Authors: Larissa J. Gallagher Michael Burg
Valuation and appraisals
What is the typical "Replacement Cost" valuation basis for real property and personal property?
Real property (buildings): On buildings and structures — replacement cost new with materials of like kind and quality.
Personal property: On machinery, equipment, furniture, fixtures and improvements and betterments — replacement cost new with materials of like kind and quality.
"Replacement cost new" should include the cost to ship replacement equipment/parts to your facility, which can be a high cost for large, heavy machinery and/or if it's coming from overseas. The cost of any professional installation and testing required should also be included.
Valuation adequacy and claims inflation
The topic of "valuation adequacy" has been simmering below the surface for a number of years, but went largely unaddressed during the soft market cycle for 10 years prior to 2017. While some insured's diligently applied the most recent indexing factors and/or obtained appraisals on a rotational basis in an effort to maintain current "replacement cost" valuation, many ignored the issue and recycled old valuations across multiple renewals, which got them further away from adequate valuation each year.
FM Global published their biannual cost index report at the beginning of the year, showing an overall average annual inflation index (January 2022 v January 2021) of 18% for real property and 7% for machinery and equipment, as well as 30% for some specialty engineering equipment. Various qualified, third-party valuation and appraisal firms (Marshall & Swift, Duff & Phelps, CBIZ, Stout, Gallagher Bassett and others) have also released reports during the past several months that support similar levels of inflation to the index factors offered by FM Global.
Post-pandemic inflation is driving reconstruction costs and increasing claims due to high consumer goods demand and supply chain disruption. The increase in cost and availability of construction materials is causing insurer's claims costs to soar and increase industry focus on valuation. "Valuation adequacy" has become the #1 focus for most insurers in 2022.
In addition to the cost and availability of materials, increased labor costs and sparse contractor availability are also driving higher overall replacement cost of facilities.
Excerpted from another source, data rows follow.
/-- The registers of unit HOST. -/
def regsHOST : List RegRow :=
  [ ⟨0x40030000, 4, 1, [⟨7, 0, .ro, 0, .cus, .u 0 255⟩, ⟨15, 8, .ro, 0, .cus, .u 0 255⟩, ⟨23, 16, .ro, 0, .cus, .u 0 255⟩, ⟨24, 24, .ro, 0, .none, .u 0 1⟩]⟩,
    ⟨0x40030010, 4, 1, [⟨0, 0, .rw, 0, .cus, .u 0 1⟩, ⟨1, 1, .rw, 0, .cus, .u 0 1⟩, ⟨2, 2, .rw, 0, .cus, .u 0 1⟩, ⟨31, 16, .rw, 49800, .cus, .u 1024 65535⟩]⟩,
    ⟨0x40030014, 4, 1, [⟨0, 0, .rw, 0, .cus, .u 0 1⟩, ⟨1, 1, .rw, 1, .cus, .u 0 1⟩, ⟨2, 2, .rw, 0, .cus, .u 0 1⟩, ⟨31, 16, .rw, 49801, .cus, .u 1024 65535⟩]⟩,
    ⟨0x40030020, 4, 3, [⟨29, 0, .ro, 1, .cus, .u 1 1073741823⟩]⟩,
    ⟨0x40030030, 4, 3, [⟨7, 0, .rc, 0, .cs, .u 0 255⟩, ⟨15, 8, .rc, 0, .cs, .u 0 255⟩, ⟨23, 16, .rc, 0, .cs, .u 0 255⟩, ⟨31, 24, .rc, 0, .cs, .u 0 255⟩]⟩ ]

/-- The registers of unit BAKE. -/
def regsBAKE : List RegRow :=
  [ ⟨0x40040000, 4, 1, [⟨1, 0, .ro, 0, .cus, .u 0 3⟩, ⟨2, 2, .ro, 0, .u, .u 0 1⟩, ⟨3, 3, .ro, 0, .cu, .u 0 1⟩, ⟨4, 4, .ro, 0, .cus, .u 0 1⟩]⟩,
    ⟨0x40040004, 4, 1, [⟨31, 0, .ro, 0, .cus, .any⟩]⟩,
    ⟨0x40040008, 4, 1, [⟨31, 0, .ro, 0, .cus, .any⟩]⟩,
    ⟨0x4004000C, 4, 1, [⟨31, 0, .ro, 0, .cus, .any⟩]⟩,
    ⟨0x40040010, 4, 1, [⟨31, 0, .ro, 0, .cu, .any⟩]⟩,
    ⟨0x40040014, 4, 1, [⟨31, 0, .ro, 0, .cus, .any⟩]⟩ ] ++
  [ ⟨0x40040018, 4, 1, [⟨7, 0, .rc, 0, .cs, .u 0 255⟩, ⟨15, 8, .rc, 0, .cs, .u 0 255⟩, ⟨23, 16, .rc, 0, .cs, .u 0 255⟩, ⟨31, 24, .rc, 0, .cs, .u 0 255⟩]⟩ ]

/-- The registers of unit CORE. -/
def regsCORE : List RegRow :=
  [ ⟨0x40050000, 4, 1, [⟨0, 0, .ro, 0, .cs, .u 0 1⟩, ⟨1, 1, .ro, 0, .cs, .u 0 1⟩]⟩,
    ⟨0x40050010, 4, 4, [⟨31, 0, .ro, 0, .cs, .any⟩]⟩,
    ⟨0x40051000, 16, 128, [⟨0, 0, .w1c, 0, .cs, .u 0 1⟩, ⟨1, 1, .w1c, 0, .cs, .u 0 1⟩, ⟨2, 2, .w1c, 0, .cs, .u 0 1⟩, ⟨3, 3, .w1c, 0, .cs, .u 0 1⟩, ⟨4, 4, .w1c, 0, .cs, .u 0 1⟩, ⟨5, 5, .w1c, 0, .cs, .u 0 1⟩, ⟨6, 6, .w1c, 0, .cs, .u 0 1⟩]⟩,
    ⟨0x40051004, 16, 128, [⟨15, 0, .rc, 0, .cs, .u 0 65535⟩, ⟨31, 16, .rc, 0, .cs, .u 0 65535⟩]⟩,
    ⟨0x40051008, 16, 128, [⟨16, 0, .ro, 0, .cs, .u 0 102399⟩, ⟨31, 30, .ro, 0, .cs, .u 0 3⟩]⟩,
    ⟨0x4005100C, 16, 128, [⟨16, 0, .rc, 0, .cs, .u 0 102399⟩]⟩ ]

/-- The registers of unit MIX. -/
def regsMIX : List RegRow :=
  [ ⟨0x40060000, 4, 1, [⟨18, 0, .ro, 0, .cus, .u 0 262144⟩, ⟨31, 19, .ro, 0, .cu, .u 0 4096⟩]⟩,
    ⟨0x40060004, 4, 1, [⟨16, 0, .ro, 0, .cus, .u 0 65536⟩, ⟨28, 17, .ro, 0, .cus, .u 0 2048⟩]⟩,
    ⟨0x40060008, 4, 1, [⟨7, 0, .rc, 0, .cs, .u 0 255⟩, ⟨15, 8, .rc, 0, .cs, .u 0 255⟩, ⟨23, 16, .rc, 0, .cs, .u 0 255⟩, ⟨31, 24, .rc, 0, .cs, .u 0 255⟩]⟩ ]

/-- The registers of unit DYN. -/
def regsDYN : List RegRow :=
  [ ⟨0x40070000, 4, 1, [⟨10, 0, .ro, 0, .cus, .u 0 1024⟩, ⟨21, 11, .ro, 0, .cus, .u 0 1024⟩, ⟨26, 22, .ro, 0, .cus, .u 0 16⟩]⟩,
    ⟨0x40070004, 4, 1, [⟨15, 0, .rc, 0, .cs, .u 0 65535⟩, ⟨31, 16, .rc, 0, .cs, .u 0 65535⟩]⟩,
    ⟨0x40070100, 4, 16, [⟨15, 0, .ro, 0, .c, .u 0 65535⟩, ⟨23, 16, .ro, 255, .c, .u 0 255⟩, ⟨31, 24, .ro, 255, .c, .u 0 255⟩]⟩ ]

/-- The registers of unit PORT. -/
def regsPORT : List RegRow :=
  [ ⟨0x40080000, 4, 1, [⟨7, 0, .ro, 0, .c, .any⟩, ⟨15, 8, .ro, 0, .c, .any⟩, ⟨23, 16, .ro, 0, .c, .any⟩, ⟨27, 24, .ro, 0, .c, .any⟩]⟩,
    ⟨0x40080100, 16, 8, [⟨5, 0, .rw, 4, .cus, .u 0 63⟩, ⟨14, 8, .rw, 10, .cus, .u 1 100⟩, ⟨26, 16, .rw, 64, .cus, .u 1 1024⟩, ⟨31, 31, .wo, 0, .none, .u 0 1⟩]⟩,
    ⟨0x40080104, 16, 8, [⟨2, 0, .ro, 0, .c, .u 0 5⟩, ⟨5, 3, .ro, 0, .c, .u 0 6⟩, ⟨6, 6, .ro, 0, .cus, .u 0 1⟩, ⟨7, 7, .ro, 0, .cus, .u 0 1⟩]⟩,
    ⟨0x40080108, 16, 8, [⟨7, 0, .rc, 0, .cs, .u 0 255⟩, ⟨15, 8, .rc, 0, .cs, .u 0 255⟩, ⟨23, 16, .rc, 0, .cs, .u 0 255⟩, ⟨31, 24, .rc, 0, .cs, .u 0 255⟩]⟩,
    ⟨0x4008010C, 16, 8, [⟨31, 0, .ro, 0, .cus, .any⟩]⟩,
    ⟨0x40081000, 8, 64, [⟨31, 0, .ro, 0, .c, .any⟩]⟩ ] ++
  [ ⟨0x40081004, 8, 64, [⟨14, 0, .ro, 0, .c, .u 0 25599⟩, ⟨23, 16, .ro, 255, .cus, .any⟩, ⟨31, 31, .ro, 0, .c, .u 0 1⟩]⟩ ]

/-- The registers of unit TRUNK. -/
def regsTRUNK : List RegRow :=
  [ ⟨0x40090000, 4, 1, [⟨7, 0, .ro, 0, .cs, .any⟩, ⟨15, 8, .ro, 0, .cs, .any⟩, ⟨19, 16, .ro, 0, .cs, .any⟩]⟩,
    ⟨0x40090004, 4, 1, [⟨31, 0, .rw, 0, .cus, .any⟩]⟩,
    ⟨0x40090008, 4, 1, [⟨12, 0, .ro, 0, .cus, .u 0 4096⟩]⟩,
    ⟨0x40090100, 32, 8, [⟨0, 0, .rw, 0, .cus, .u 0 1⟩, ⟨1, 1, .rw, 1, .cus, .u 0 1⟩, ⟨5, 2, .rw, 6, .cus, .u 0 14⟩, ⟨9, 6, .rw, 10, .cus, .u 0 15⟩, ⟨12, 10, .rw, 2, .cus, .u 0 7⟩, ⟨13, 13, .wo, 0, .none, .u 0 1⟩]⟩,
    ⟨0x40090104, 32, 8, [⟨2, 0, .ro, 0, .cs, .u 0 5⟩, ⟨6, 3, .ro, 0, .cs, .u 0 14⟩, ⟨7, 7, .ro, 0, .cs, .u 0 1⟩, ⟨8, 8, .ro, 0, .cs, .u 0 1⟩, ⟨9, 9, .ro, 0, .cs, .u 0 1⟩]⟩,
    ⟨0x40090108, 32, 8, [⟨17, 0, .ro, 0, .cs, .u 0 245760⟩]⟩ ] ++
  [ ⟨0x4009010C, 32, 8, [⟨17, 0, .ro, 0, .cs, .u 0 204799⟩]⟩,
    ⟨0x40090110, 32, 8, [⟨31, 0, .ro, 0, .cs, .any⟩]⟩,
    ⟨0x40090114, 32, 8, [⟨31, 0, .ro, 0, .cs, .any⟩]⟩,
    ⟨0x40090118, 32, 8, [⟨7, 0, .rc, 0, .cs, .u 0 255⟩, ⟨15, 8, .rc, 0, .cs, .u 0 255⟩, ⟨23, 16, .rc, 0, .cs, .u 0 255⟩, ⟨31, 24, .rc, 0, .cs, .u 0 255⟩]⟩,
    ⟨0x4009011C, 32, 8, [⟨15, 0, .ro, 0, .cs, .any⟩, ⟨31, 16, .ro, 0, .cs, .any⟩]⟩ ]

/-- The fields of ETHm_CTL; MODE goes to 4 on MAC0 and to 3 on MAC1 (R276). -/
def ethCtlFields (top : Nat) : List FieldRow :=
  [⟨0, 0, .rw, 0, .cus, .u 0 1⟩, ⟨3, 1, .rw, 0, .cus, .u 0 top⟩, ⟨4, 4, .rw, 0, .cus, .u 0 1⟩, ⟨5, 5, .rw, 1, .cus, .u 0 1⟩, ⟨6, 6, .rw, 1, .cus, .u 0 1⟩,
   ⟨7, 7, .rw, 0, .cus, .u 0 1⟩, ⟨19, 8, .rw, 0, .cus, .u 0 4094⟩]

/-- The registers of unit ETH. -/
def regsETH : List RegRow :=
  [ ⟨0x400A0000, 4, 1, [⟨1, 0, .ro, 0, .cs, .any⟩, ⟨3, 2, .ro, 0, .cs, .any⟩, ⟨4, 4, .ro, 0, .st, .u 0 1⟩]⟩,
    ⟨0x400A0004, 4, 1, [⟨6, 0, .ro, 0, .st, .u 0 64⟩, ⟨15, 8, .rc, 0, .cs, .u 0 255⟩]⟩,
    ⟨0x400A0008, 4, 1, [⟨6, 0, .rw, 0, .cus, .u 0 127⟩, ⟨7, 7, .rw, 0, .cus, .u 0 1⟩, ⟨8, 8, .rw, 0, .cus, .u 0 1⟩, ⟨31, 16, .rw, 0, .cus, .s (-32768) 32767⟩]⟩,
    ⟨0x400A0100, 64, 1, ethCtlFields 4⟩, ⟨0x400A0140, 64, 1, ethCtlFields 3⟩,
    ⟨0x400A0104, 64, 2, [⟨6, 0, .rw, 75, .cus, .u 2 100⟩, ⟨14, 8, .rw, 25, .cus, .u 0 98⟩, ⟨31, 16, .rw, 65535, .cus, .u 1 65535⟩]⟩,
    ⟨0x400A0108, 64, 2, [⟨31, 0, .rw, 0, .cus, .any⟩]⟩ ] ++
  [ ⟨0x400A010C, 64, 2, [⟨5, 0, .rw, 24, .cus, .u 0 32⟩]⟩,
    ⟨0x400A0110, 64, 2, [⟨31, 0, .rw, 0, .cus, .any⟩]⟩,
    ⟨0x400A0114, 64, 2, [⟨9, 0, .rw, 100, .cus, .u 10 1000⟩, ⟨19, 10, .ro, 0, .cs, .u 0 1023⟩, ⟨20, 20, .ro, 0, .cs, .u 0 1⟩]⟩,
    ⟨0x400A0118, 64, 2, [⟨8, 0, .ro, 0, .cs, .u 0 256⟩, ⟨24, 16, .rc, 0, .cs, .u 0 256⟩]⟩,
    ⟨0x400A011C, 64, 2, [⟨7, 0, .rc, 0, .cs, .u 0 255⟩, ⟨15, 8, .rc, 0, .cs, .u 0 255⟩, ⟨23, 16, .rc, 0, .cs, .u 0 255⟩, ⟨31, 24, .rc, 0, .cs, .u 0 255⟩]⟩,
    ⟨0x400A0120, 64, 2, [⟨7, 0, .rc, 0, .cs, .u 0 255⟩, ⟨15, 8, .rc, 0, .cs, .u 0 255⟩, ⟨23, 16, .rc, 0, .cs, .u 0 255⟩, ⟨31, 24, .rc, 0, .cs, .u 0 255⟩]⟩ ] ++
  [ ⟨0x400A0124, 64, 2, [⟨31, 0, .ro, 0, .all, .any⟩]⟩,
    ⟨0x400A0128, 64, 2, [⟨15, 0, .ro, 0, .all, .any⟩]⟩ ]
Insurers have been experiencing firsthand a widening in the gap between the actual cost to rebuild in the claims they are paying, versus the values reported by many Insureds on their statement of values (SOV).
Insureds should discuss purchasing replacement cost appraisals with their brokers, to ensure valuation adequacy for both buildings, and machinery and equipment. For large facilities, the cost to do so may be less than applying a standard 18% inflation factor to insured's property values, at the same premium rate. For many manufacturing clients, the inadequacy of machinery and equipment values is often equal to, if not more understated than, the building values.